3.1 From COCO ATTRIBUTE to Q-COCO
COCO-Attribute [Patterson and Hays, 2016] is a dataset with comprehensive property annotation. It contains 84K image from MS-COCO [Lin et al., 2014a]. Some of the objects are marked with region coordinates/bounding boxes, and their properties (‘attributes’ in COCO terminology) have been annotated by humans. In total, there are 29 object categories (types of objects), 196 properties and 180K annotated regions, with an average of 19 properties per annotated object. Not all objects in an image are annotated with respect to properties: only those that are included in the 29 object categories, and for which bounding boxes are provided. Hence, we cannot exploit the full image, but must restrict ourselves to the annotated regions. As illustrated in Figure 2, we construct Q-COCO scenarios from this data, following the procedure described below.
First of all, we filter out all images containing less than 6 annotated objects, thus obtaining 5,203 unique images. This choice is motivated by the fact that 6 is the lowest restrictor cardinality that allows us to have all five quantifiers represented in the data, given the ratios we have assigned to them. To clarify this point, 0 out of 6 objects would be a case of no; 1 out of 6 would be few; 2, 3 and 4 would be some; 5 would be most, and 6 would be all. Note that if we had used 5 objects instead of 6, few would not have been represented. So this constraint is a necessary (though not sufficient) condition to avoid bias due restrictor cardinality.
Secondly, for each of these 5,203 images, all properties associated with each annotated object are extracted. We compute the overall frequency of each property and, to avoid data sparsity, we retain only properties with frequency . That is, if the object ‘banana’ in a given image is originally annotated with 3 properties (e.g., appetizing, fresh, delicious), only the most frequent ones are included (e.g., appetizing, fresh). This way, we obtain 44 unique properties. Finally, we retain only the images containing at least 6 annotated objects that belong to the same category (e.g., banana).
As reported in Table 1, the resulting dataset includes 2,888 unique images depicting 23,958 annotated objects. On average, each image contains 8.49 annotated objects, each of which has on average 8 properties. As mentioned above, the scenarios of Q-COCO consist of the bounding boxes (BBs) extracted from these images and their object/property annotations. Figure 3 reports the distribution of scenarios with respect to the number of annotated objects included. As can be noted, scenarios containing up to 10 objects are the vast majority (around 83% of the total).

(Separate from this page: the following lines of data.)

-- ==== Sys2Proof/Decode.lean ====
section
/-! DEFINITION. Byte order, the header's packing, the chip-word classifier, the decoder of both encoding spaces, and
after it the encoder, written from the same tables of 30_encoding.md. -/

namespace Sys2Proof

/-! ## Bytes and words -/

/-- `LE32` on four bytes given in buffer order (00_scope.md R11). -/
def le32 (b0 b1 b2 b3 : Byte) : Word :=
  b0.setWidth 32 ||| (b1.setWidth 32 <<< 8) ||| (b2.setWidth 32 <<< 16) ||| (b3.setWidth 32 <<< 24)

/-- `BE32` on four bytes given in buffer order (00_scope.md R11). -/
def be32 (b0 b1 b2 b3 : Byte) : Word :=
  (b0.setWidth 32 <<< 24) ||| (b1.setWidth 32 <<< 16) ||| (b2.setWidth 32 <<< 8) ||| b3.setWidth 32

/-- The four bytes of a transport word on the wire, most significant first (20_memory.md R62). -/
def beBytes (w : Word) : List Byte :=
  [w.extractLsb' 24 8, w.extractLsb' 16 8, w.extractLsb' 8 8, w.extractLsb' 0 8]

/-! ## The header word -/

/-- `PACK` (40_transport_codec.md R129). -/
def packHeader (h : HeaderFields) : Word :=
  (h.version.setWidth 32 <<< 28) ||| (h.wordCount.setWidth 32 <<< 16) ||| (h.txnId.setWidth 32 <<< 8)
    ||| (h.opKind.setWidth 32 <<< 4) ||| h.infoCode.setWidth 32

/-- `UNPACK` (40_transport_codec.md R129). -/
def unpackHeader (w : Word) : HeaderFields where
  version := w.extractLsb' 28 4
  wordCount := w.extractLsb' 16 12
  txnId := w.extractLsb' 8 8
  opKind := w.extractLsb' 4 4
  infoCode := w.extractLsb' 0 4

/-- The value of an op kind in header bits 7..4 (30_encoding.md R92). -/
def OpKind.code : OpKind → BitVec 4
  | .read => 0x0#4
  | .write => 0x1#4
  | .niRead => 0x2#4
  | .niWrite => 0x3#4
  | .rmwBits => 0x4#4
  | .rmwSum => 0x5#4
  | .idle => 0xF#4

/-- The op kind of a 4-bit value; none for the reserved values 0x6 to 0xE (30_encoding.md R92, R93). -/
def OpKind.ofCode (k : BitVec 4) : Option OpKind :=
  if k = 0x0#4 then some .read
  else if k = 0x1#4 then some .write
  else if k = 0x2#4 then some .niRead
  else if k = 0x3#4 then some .niWrite
  else if k = 0x4#4 then some .rmwBits
  else if k = 0x5#4 then some .rmwSum
  else if k = 0xF#4 then some .idle
  else none

/-- The header word of an op kind as an instruction. -/
def OpKind.instr (k : OpKind) (wordCount : BitVec 12) (txnId : BitVec 8) (infoCode : BitVec 4) : Instr :=
  match k with
  | .read => .read wordCount txnId infoCode
  | .write => .write wordCount txnId infoCode
  | .niRead => .niRead wordCount txnId infoCode
  | .niWrite => .niWrite wordCount txnId infoCode
  | .rmwBits => .rmwBits wordCount txnId infoCode
  | .rmwSum => .rmwSum wordCount txnId infoCode
  | .idle => .idleTxn wordCount txnId infoCode

/-- The header word with PROTO_VERSION and the given fields (30_encoding.md R96). -/
def headerWord (k : OpKind) (wordCount : BitVec 12) (txnId : BitVec 8) (infoCode : BitVec 4) : Word :=
  packHeader ⟨Config.protoVersion, wordCount, txnId, k.code, infoCode⟩

/-- Why four bytes are no header word of the table. -/
inductive HeaderReject where
  /-- Fewer than four bytes. -/
  | shortWord (n : Nat)
  /-- The version field is not PROTO_VERSION (R96). -/
  | badVersion (version : BitVec 4)
  /-- The op kind is one of the reserved values (R93). -/
  | reservedOpKind (opKind : BitVec 4)
  deriving DecidableEq, Repr

/-- The instruction a 32-bit header word stands for. -/
def decodeHeaderWord (w : Word) : Except HeaderReject Instr :=
  let h := unpackHeader w
  if h.version ≠ Config.protoVersion then .error (.badVersion h.version)
  else match OpKind.ofCode h.opKind with
    | none => .error (.reservedOpKind h.opKind)
    | some k => .ok (k.instr h.wordCount h.txnId h.infoCode)

/-- A header word from bytes in wire order (20_memory.md R62), with the bytes after it. -/
def decodeHeaderBytes : List Byte → Except HeaderReject (Instr × List Byte)
  | b0 :: b1 :: b2 :: b3 :: rest =>
    match decodeHeaderWord (be32 b0 b1 b2 b3) with
    | .error e => .error e
    | .ok i => .ok (i, rest)
  | bs => .error (.shortWord bs.length)

/-! ## Chip-payload words -/

/-- `CLASSIFY` (43_bitstream_decoder.md R220): the tests of the table of 30_encoding.md R112, in its order. -/
def classify (b0 : Byte) : WordType :=
  if b0 = 0xFF#8 then .idle
  else if b0 = 0xF1#8 then .busyOn
  else if b0 = 0xF0#8 then .busyOff
  else if b0.extractLsb' 4 4 = 0b1010#4 then .chipHeader
  else if b0.extractLsb' 4 4 = 0b1011#4 then .chipTrailer
  else if b0.extractLsb' 4 4 = 0b1110#4 then .emptyFrame
  else if b0.extractLsb' 5 3 = 0b110#3 then .regionHeader
  else if b0.extractLsb' 6 2 = 0b01#2 then .dataShort
  else if b0.extractLsb' 6 2 = 0b00#2 then .dataLong
  else .unknown

/-- The length in bytes of a word type (30_encoding.md R112). The table gives UNKNOWN none: it ends the decode before its
length is asked for; as an instruction it is its one byte. -/
def WordType.length : WordType → Nat
  | .idle => 1
  | .busyOn => 1
  | .busyOff => 1
  | .chipHeader => 2
  | .chipTrailer => 1
  | .emptyFrame => 2
  | .regionHeader => 1
  | .dataShort => 2
  | .dataLong => 3
  | .unknown => 1

/-- Chip id of a chip header or an empty frame: b0[3:0] (30_encoding.md R113, conflict C1). -/
def chipIdField (b0 : Byte) : BitVec 4 := b0.extractLsb' 0 4
/-- Flag nibble of a chip trailer: b0[3:0] (R113). -/
def trailerFlagsField (b0 : Byte) : BitVec 4 := b0.extractLsb' 0 4
/-- Region of a region header: b0[4:0] (R113). -/
def regionField (b0 : Byte) : BitVec 5 := b0.extractLsb' 0 5
/-- The 16-bit data field `D` with the first byte high (20_memory.md R65, 43_bitstream_decoder.md R231). -/
def dataField (b0 b1 : Byte) : BitVec 16 := (b0.setWidth 16 <<< 8) ||| b1.setWidth 16
/-- Local double column: D[13:10] (R231). -/
def localDcolField (b0 b1 : Byte) : BitVec 4 := (dataField b0 b1).extractLsb' 10 4
/-- Base address: D[9:0] (R231). -/
def addressField (b0 b1 : Byte) : BitVec 10 := (dataField b0 b1).extractLsb' 0 10
/-- Hit map: b2[6:0]; bit 7 is ignored (R113, R117). -/
def hitmapField (b2 : Byte) : BitVec 7 := b2.extractLsb' 0 7

/-- The row of the opcode table an UNKNOWN first byte belongs to (30_encoding.md R121: six rows cover the 45 bytes). -/
def unknownInstr (b0 : Byte) : Instr :=
  if Byte.fits b0 0xE0#8 0x80#8 then .unknown80_9F b0
  else if Byte.fits b0 0xFE#8 0xF2#8 then .unknownF2_F3 b0
  else if Byte.fits b0 0xFC#8 0xF4#8 then .unknownF4_F7 b0
  else if Byte.fits b0 0xFC#8 0xF8#8 then .unknownF8_FB b0
  else if Byte.fits b0 0xFE#8 0xFC#8 then .unknownFC_FD b0
  else .unknownFE b0

/-- The instruction of a whole chip word of type `t` with bytes b0, b1, b2 (bytes past the word's length are not
looked at). -/
def chipInstr (t : WordType) (b0 b1 b2 : Byte) : Instr :=
  match t with
  | .idle => .idle
  | .busyOn => .busyOn
  | .busyOff => .busyOff
  | .chipHeader => .chipHeader (chipIdField b0) b1
  | .chipTrailer => .chipTrailer (trailerFlagsField b0)
  | .emptyFrame => .emptyFrame (chipIdField b0) b1
  | .regionHeader => .regionHeader (regionField b0)
  | .dataShort => .dataShort (localDcolField b0 b1) (addressField b0 b1)
  | .dataLong => .dataLong (localDcolField b0 b1) (addressField b0 b1) (hitmapField b2)
  | .unknown => unknownInstr b0

/-- Why bytes hold no whole chip word. -/
inductive ChipReject where
  /-- No byte is left: the payload is at its end (R221). -/
  | endOfPayload
  /-- The word's length runs past the last byte (R222). -/
  | outOfData (b0 : Byte)
  deriving DecidableEq, Repr

/-- The next chip word of a byte list and the bytes after it: the type from b0 alone (R114), then the length
check (R222), then the fields. -/
def decodeChipBytes : List Byte → Except ChipReject (Instr × List Byte)
  | [] => .error .endOfPayload
  | b0 :: rest =>
    let t := classify b0
    if rest.length + 1 < t.length then .error (.outOfData b0)
    else .ok (chipInstr t b0 (rest.getD 0 0) (rest.getD 1 0), rest.drop (t.length - 1))

/-- Why bytes decode to no instruction. -/
inductive Reject where
  | header (why : HeaderReject)
  | chip (why : ChipReject)
  deriving DecidableEq, Repr

/-- The decoder, total on any bytes of either encoding space, rejecting by name. -/
def decode (space : CodeSpace) (bytes : List Byte) : Except Reject (Instr × List Byte) :=
  match space with
  | .header => match decodeHeaderBytes bytes with
    | .ok r => .ok r
    | .error e => .error (.header e)
  | .chip => match decodeChipBytes bytes with
    | .ok r => .ok r
    | .error e => .error (.chip e)

/-! ## The encoder -/

/-- First byte and second byte of a data word: `ld<<2 | a>>8` under the two type bits, then `a & 0xFF`
(30_encoding.md R120). -/
def dataBytes (typeBits : Byte) (ld : BitVec 4) (a : BitVec 10) : List Byte :=
  [typeBits ||| (ld.setWidth 8 <<< 2) ||| (a >>> 8).setWidth 8, a.setWidth 8]

/-- The bytes of an instruction in buffer order: a header word is four bytes, most significant first (R62, R91),
a chip word is the bytes of 30_encoding.md R120. A host command has no encoding (R121): none. -/
def encode : Instr → Option (List Byte)
  | .read n t c => some (beBytes (headerWord .read n t c))
  | .write n t c => some (beBytes (headerWord .write n t c))
  | .niRead n t c => some (beBytes (headerWord .niRead n t c))
  | .niWrite n t c => some (beBytes (headerWord .niWrite n t c))
  | .rmwBits n t c => some (beBytes (headerWord .rmwBits n t c))
  | .rmwSum n t c => some (beBytes (headerWord .rmwSum n t c))
  | .idleTxn n t c => some (beBytes (headerWord .idle n t c))
  | .idle => some [0xFF#8]
  | .busyOn => some [0xF1#8]
  | .busyOff => some [0xF0#8]
  | .chipHeader c bc => some [0xA0#8 ||| c.setWidth 8, bc]
  | .chipTrailer f => some [0xB0#8 ||| f.setWidth 8]
  | .emptyFrame c bc => some [0xE0#8 ||| c.setWidth 8, bc]
  | .regionHeader r => some [0xC0#8 ||| r.setWidth 8]
  | .dataShort ld a => some (dataBytes 0x40#8 ld a)
  | .dataLong ld a hm => some (dataBytes 0x00#8 ld a ++ [hm.setWidth 8])
  | .unknown80_9F b0 => some [b0]
  | .unknownF2_F3 b0 => some [b0]
  | .unknownF4_F7 b0 => some [b0]
  | .unknownF8_FB b0 => some [b0]
  | .unknownFC_FD b0 => some [b0]
  | .unknownFE b0 => some [b0]
  | .queue _ _ _ _ _ => none
  | .execute => none
  | .encodeHeader _ _ _ => none
  | .decodeHeader _ => none
  | .decodeFrameNet _ => none
  | .decodeFrameUsb _ _ _ => none
  | .decodeChipStream _ _ _ => none
  | .decodeEvent _ _ _ _ => none
  | .reset => none

/-- The encoding space of an instruction that has an encoding; none for a host command. -/
def Instr.space : Instr → Option CodeSpace
  | .read _ _ _ => some .header
  | .write _ _ _ => some .header
  | .niRead _ _ _ => some .header
  | .niWrite _ _ _ => some .header
  | .rmwBits _ _ _ => some .header
  | .rmwSum _ _ _ => some .header
  | .idleTxn _ _ _ => some .header
  | .idle => some .chip
  | .busyOn => some .chip
  | .busyOff => some .chip
  | .chipHeader _ _ => some .chip
  | .chipTrailer _ => some .chip
  | .emptyFrame _ _ => some .chip
  | .regionHeader _ => some .chip
  | .dataShort _ _ => some .chip
  | .dataLong _ _ _ => some .chip
  | .unknown80_9F _ => some .chip
  | .unknownF2_F3 _ => some .chip
  | .unknownF4_F7 _ => some .chip
  | .unknownF8_FB _ => some .chip
  | .unknownFC_FD _ => some .chip
  | .unknownFE _ => some .chip
  | .queue _ _ _ _ _ => none
  | .execute => none
  | .encodeHeader _ _ _ => none
  | .decodeHeader _ => none
  | .decodeFrameNet _ => none
  | .decodeFrameUsb _ _ _ => none
  | .decodeChipStream _ _ _ => none
  | .decodeEvent _ _ _ _ => none
  | .reset => none

/-! ## Words as the opcode table numbers them -/

/-- The table writes a header word in 32 bits and a chip word in 8: more than three bytes mean the header space. -/
def tableSpace (nbits : Nat) : CodeSpace := if 24 < nbits then .header else .chip

/-- The bytes of a table word in buffer order: the header's one word big-endian (R62); a chip word's first byte
from bits 7..0, the next from bits 15..8, then 23..16, zeros above `nbits`. -/
def tableBytes (nbits w : Nat) : List Byte :=
  match tableSpace nbits with
  | .header => beBytes (BitVec.ofNat 32 w)
  | .chip => [BitVec.ofNat 8 w, BitVec.ofNat 8 (w >>> 8), BitVec.ofNat 8 (w >>> 16)]

/-- The instruction the decoder reads from a word numbered as spec/opcode_table.json numbers it. -/
def decodeTableWord (nbits w : Nat) : Option Instr :=
  match decode (tableSpace nbits) (tableBytes nbits w) with
  | .ok (i, _) => some i
  | .error _ => none

end Sys2Proof
end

Using these annotations, for each of the 2,888 unique scenarios, we generate all possible queries and corresponding ground-truth answers following the ratios defined above. To avoid including implausible queries like, e.g., ‘metallic banana’, when generating queries whose answer is no, we ensure that only properties which occur together with the target object in at least one annotation are included. Fig 2 shows some of the queries generated from the annotation of one real image included in our dataset.
In total, 58,673 queries are generated (mean: 20.32 queries per image). Out of all 58,673 queries, the most represented quantifier turns out to be no (31,222 cases), followed by some (13,313), few (9,009), most (3,501), and all (1,628). We balance their distribution when creating the various experimental settings against which we evaluate the models (see § 4 for more detail).
|properties per object (mean)||15.7||8.0|
|objects per property (mean)||10.34||53.67|
|objects per scenario (mean)||8.49||16|
|objects per scenario (min-max)||6 - 22||16 - 16|
|BBs per object (mean)||826.14||48.38|
|BBs per object (min-max)||16 - 4741||13 - 1149|
|BBs per property (mean)||2,090.39||728.12|
|BBs per property (min-max)||616 - 8,320||23 - 2,689|
As the literature has shown (§2), datasets of natural images can be biased towards the linguistic modality. To check whether this apply to Q-COCO, we analyse a sample of its datapoints by randomly selecting a balanced number of cases for each quantifier. For each query (e.g., ‘black, dog’) we compute the number of times it occurs paired with a given quantifier, e.g. ‘black, dog, all’, in the sample dataset. We then divide this frequency by the total number of times the query ‘black, dog’ appears in the sample dataset. This way, we obtain a ratio describing the bias of each query toward each quantifier. If ‘black, dog’ appears 10 times in the dataset, and these 10 cases are equally split among the 5 quantifiers (2 cases for ‘no’, 2 cases for ‘few’, and so on), then the dataset can be considered as perfectly balanced, having around 20% of cases per each quantifier. If most cases correspond to one or few specific quantifiers, then the dataset is biased. In Fig 4 (left) we plot the distribution of these ratios relative to each quantifier.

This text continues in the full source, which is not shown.